Heath, Hills and Holes

One in a series of circular walks issued by Parishes in Barnack Ward

John Clare Country Walks

Start and finish: Barnack, Millstone Inn,

tel. 01780 740296. Refreshments.

Position: about 4 miles from Stamford and 12 miles from Peterborough.

Parking: Roadside in Barnack, off road at Hills and Holes or at Ufford Bridge.
Bus service: hourly from Peterborough and Stamford.

Distance: 4 miles.

Time: about 1 ¾ hours.
OS map: 234 Explorer, 1:25,000.

The Walk


1 Leaving the Millstone Inn, turn left down Millstone Lane, then right into Main Street, noting the attractive stone buildings. Bear right in the square and continue round the bends, passing Bishop‘s Road. Opposite Barnack church, take the footpath to the right of the post office. Walk between the ivy covered walls to the finger post at the end of the path. Follow the direction of the "Footpath" sign, keeping the cricket field wall on the right.

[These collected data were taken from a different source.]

/-- R407, R414 to R416: an operation whose dependences have completed becomes ready, or completes with E_DEP unless RUNANY, and waits till they have; a
ready NOP completes OK; a CANCEL ends the operations of its range that wait, or run or are held as a KERNEL, a COPY or a message, with CANCELLED, leaves
those past their decision, and its record counts the ones it ended; TIMEOUT ms after its fetch an operation that waits, or runs or is held in
one of the units, ends with E_TIMEOUT.
Model's choices it rests on: notes 88, 89 and 129. -/
def Obligations.WaitingOperationsComplete : Prop :=
  ∀ (s : State) (ctx : Fin 4096) (express : Bool) (opseq : W32) (k : Nat) (o : Op), Names s ctx express opseq k o →
    (o.phase = .admitted →
      (∀ a b : BitVec 8, depCode s o 24 = some a → depCode s o 26 = some b →
        ∃ u : State, exec (.operationReady ctx express opseq) s = .next u ∧
          ((opFlag o 1 || depRuns a && depRuns b) = true → opOf u k = some { o with phase := .ready }) ∧
          ((opFlag o 1 || depRuns a && depRuns b) = false → opOf u k = some { o with phase := .recordDue, code := 0x02, seedE := 0 }) ∧
          u.tcs = s.tcs ∧ u.regs = s.regs) ∧
      (depCode s o 24 = none ∨ depCode s o 26 = none → exec (.operationReady ctx express opseq) s = .next s)) ∧
    (opcOf o = 11 → o.phase = .ready →
      ∃ u : State, exec (.nopDescriptor ctx express opseq) s = .next u ∧ opOf u k = some { o with phase := .recordDue, code := 0, seedE := 0 } ∧
        u.tcs = s.tcs ∧ u.regs = s.regs ∧ u.host = s.host) ∧
    (let hit (e : Nat × Op) : Bool := e.2.ctx == o.ctx && e.2.life == o.life && e.2.express == (dF o 38 1).testBit 0 && e.1 != k &&
        decide ((e.2.opseq + 2 ^ 32 - dF o 32 4) % 2 ^ 32 < dF o 36 2)
     keysRise s.ops = true → opcOf o = 10 → o.phase = .ready →
     (∀ e ∈ s.ops, hit e = true →
       undispatched e.2 = true ∨ decided e.2 = true ∨ (e.2.phase = .running ∨ e.2.phase = .held) ∧ opcOf e.2 ∈ [1, 5, 6]) →
      ∃ u : State, exec (.cancel ctx express opseq) s = .next u ∧
        (∃ x : Op, opOf u k = some x ∧ x.phase = .recordDue ∧ x.code = 0 ∧
          x.info.xaddr = BitVec.ofNat 32 (s.ops.filter (fun e => hit e && !decided e.2)).length) ∧
        (∀ e ∈ s.ops, hit e = true → undispatched e.2 = true → opOf u e.1 = some { e.2 with phase := .recordDue, code := 0x01, seedE := 0 }) ∧
        (∀ e ∈ s.ops, hit e = true → decided e.2 = false → ∃ x : Op, opOf u e.1 = some x ∧ x.phase = .recordDue ∧ x.code = 0x01) ∧
        (∀ e ∈ s.ops, hit e = false ∨ decided e.2 = true → e.1 ≠ k → opOf u e.1 = some e.2)) ∧
    (dF o 28 2 ≠ 0xFFFF → o.fetchedAt + (if dF o 28 2 = 0 then 10000 else dF o 28 2) * 1000000 ≤ mltNs s →
      ∃ u : State, exec (.operationTimeout ctx express opseq) s = .next u ∧
        (undispatched o = true → opOf u k = some { o with phase := .recordDue, code := 0x11, seedE := 0 }) ∧
        (o.phase = .running ∨ o.phase = .held → opcOf o ∈ [1, 3, 4, 5, 6, 8] → ∃ x : Op, opOf u k = some x ∧ x.phase = .recordDue ∧ x.code = 0x11) ∧
        (decided o = true → u = s)) ∧
    (dF o 28 2 = 0xFFFF ∨ mltNs s < o.fetchedAt + (if dF o 28 2 = 0 then 10000 else dF o 28 2) * 1000000 →
      exec (.operationTimeout ctx express opseq) s = .next s)

/-- R410, R275, R378, R114, R231: a ready KERNEL whose launch time is no more than 10 µs away, and whose tiles can take it, is dispatched: each tile runs
from its entry with its arguments, its fetch list and an IMEM image that was read for it, an earlier launch waits, and so does one whose tiles are
not free; a tile that is off ends it with E_TARGET_OFF, ENT = 1 under determinism mode or lock-step with E_VERSION. A KERNEL that was held for a
capability is dispatched so once the capability is set; the next kernel of a record is dispatched when the tiles of the one before have passed END.
Model's choices it rests on: notes 67, 68, 75 and 142. -/
def Obligations.KernelsComplete : Prop :=
  ∀ (s : State) (ctx : Fin 4096) (express : Bool) (opseq : W32) (k : Nat) (o : Op) (xs : List Target) (b : Target → List Byte),
    let read (i : Nat) (x : Target) : Status × List Byte :=
      readBytes s x.part (resolveDie s x.part x.orig x.die (kernelRec o i).image) (kernelRec o i).image 0 (8 * (kernelRec o i).words)
    let runs (u : State) (i : Nat) (waits : Bool) : Prop := ∀ x ∈ xs,
      let v := tileOf u x.die x.pt
      { v with fetch := { v.fetch with pending := [] } } =
          initTile (tileOf s x.die x.pt) ⟨k, x.part, opSeed o, i, x.lt, x.orig⟩ (imemOf (b x)) (kernelRec o i).entry x.entry.args x.entry.list waits ∧
        (∀ r ∈ v.fetch.pending, r.kind = .list ∧ r.srcs = [x.entry.list])
    let kept (u : State) : Prop := (∀ d p, (∀ x ∈ xs, tileKey d p ≠ tileKey x.die x.pt) → tileOf u d p = tileOf s d p) ∧ u.regs = s.regs ∧ u.host = s.host
    let ends (u : State) (c : BitVec 8) : Prop := ∃ y : Op, opOf u k = some y ∧ y.phase = .recordDue ∧ y.code = c
    let distinct := (xs.map (fun x => tileKey x.die x.pt)).Nodup
    Names s ctx express opseq k o → opcOf o = 1 →
    (mayDispatch s o = true →
      ((opFlag o 3 && strict s o.part) = true → ∃ u : State, exec (.kernel ctx express opseq) s = .next u ∧ ends u 0x22) ∧
      ((opFlag o 3 && strict s o.part) = false →
        (o.launch ≠ 0 → mltNs s + 10000 < o.launch → exec (.kernel ctx express opseq) s = .next s) ∧
        ((o.launch = 0 ∨ o.launch ≤ mltNs s + 10000) →
          (targetsOf s { o with runDie := firstDie s o } 0 = none → ∃ u : State, exec (.kernel ctx express opseq) s = .next u ∧ ends u 0x10) ∧
          (targetsOf s { o with runDie := firstDie s o } 0 = some xs → (∃ x ∈ xs, targetFree s k x = false) →
            exec (.kernel ctx express opseq) s = .next s) ∧
          (targetsOf s { o with runDie := firstDie s o } 0 = some xs → (∀ x ∈ xs, targetFree s k x = true ∧ read 0 x = (0, b x)) → distinct →
            ∃ u : State, exec (.kernel ctx express opseq) s = .next u ∧ (capsOf o ≠ 0 → exec (.capabilityRelease ctx express opseq) s = .next u) ∧
              runs u 0 (decide (o.launch ≠ 0)) ∧ (∃ y : Op, opOf u k = some y ∧ y.phase = .running ∧ y.kernel = 0) ∧ kept u)))) ∧
    (mayDispatch s o = false → exec (.kernel ctx express opseq) s = .next s ∧ exec (.capabilityRelease ctx express opseq) s = .next s) ∧
    (o.phase = .running → o.finished = false → kernelEnded s k = true → o.kernel + 1 < kCount o →
      (targetsOf s o (o.kernel + 1) = none → ∃ u : State, exec (.kernelDispatch ctx express opseq) s = .next u ∧ ends u 0x10) ∧
      (targetsOf s o (o.kernel + 1) = some xs → (∀ x ∈ xs, targetFree s k x = true ∧ read (o.kernel + 1) x = (0, b x)) → distinct →
        ∃ u : State, exec (.kernelDispatch ctx express opseq) s = .next u ∧ runs u (o.kernel + 1) false ∧
          opOf u k = some { o with kernel := o.kernel + 1 } ∧ kept u))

Continue behind the bowling green.

Barnack Church from Hills and Holes2 Go through the kissing gate into the grass field and, keeping the hedge on the left, head for the
wooden post. Follow the direction of the arrow to the white kissing gate opposite the cottages.
Cross the road and take the footpath across the arable field in the direction of Southorpe. The path is usually clearly marked. If not, aim for the farm buildings in the trees.

3 Cross the stile and take the footway through Southorpe village, pausing to look at the 2 lumps of limestone on the right by the telephone box. Then cross over the road by the signpost to Southorpe Meadow Nature Reserve. Continue through the village, carrying on if desired over the old bridge to visit Southorpe Paddock.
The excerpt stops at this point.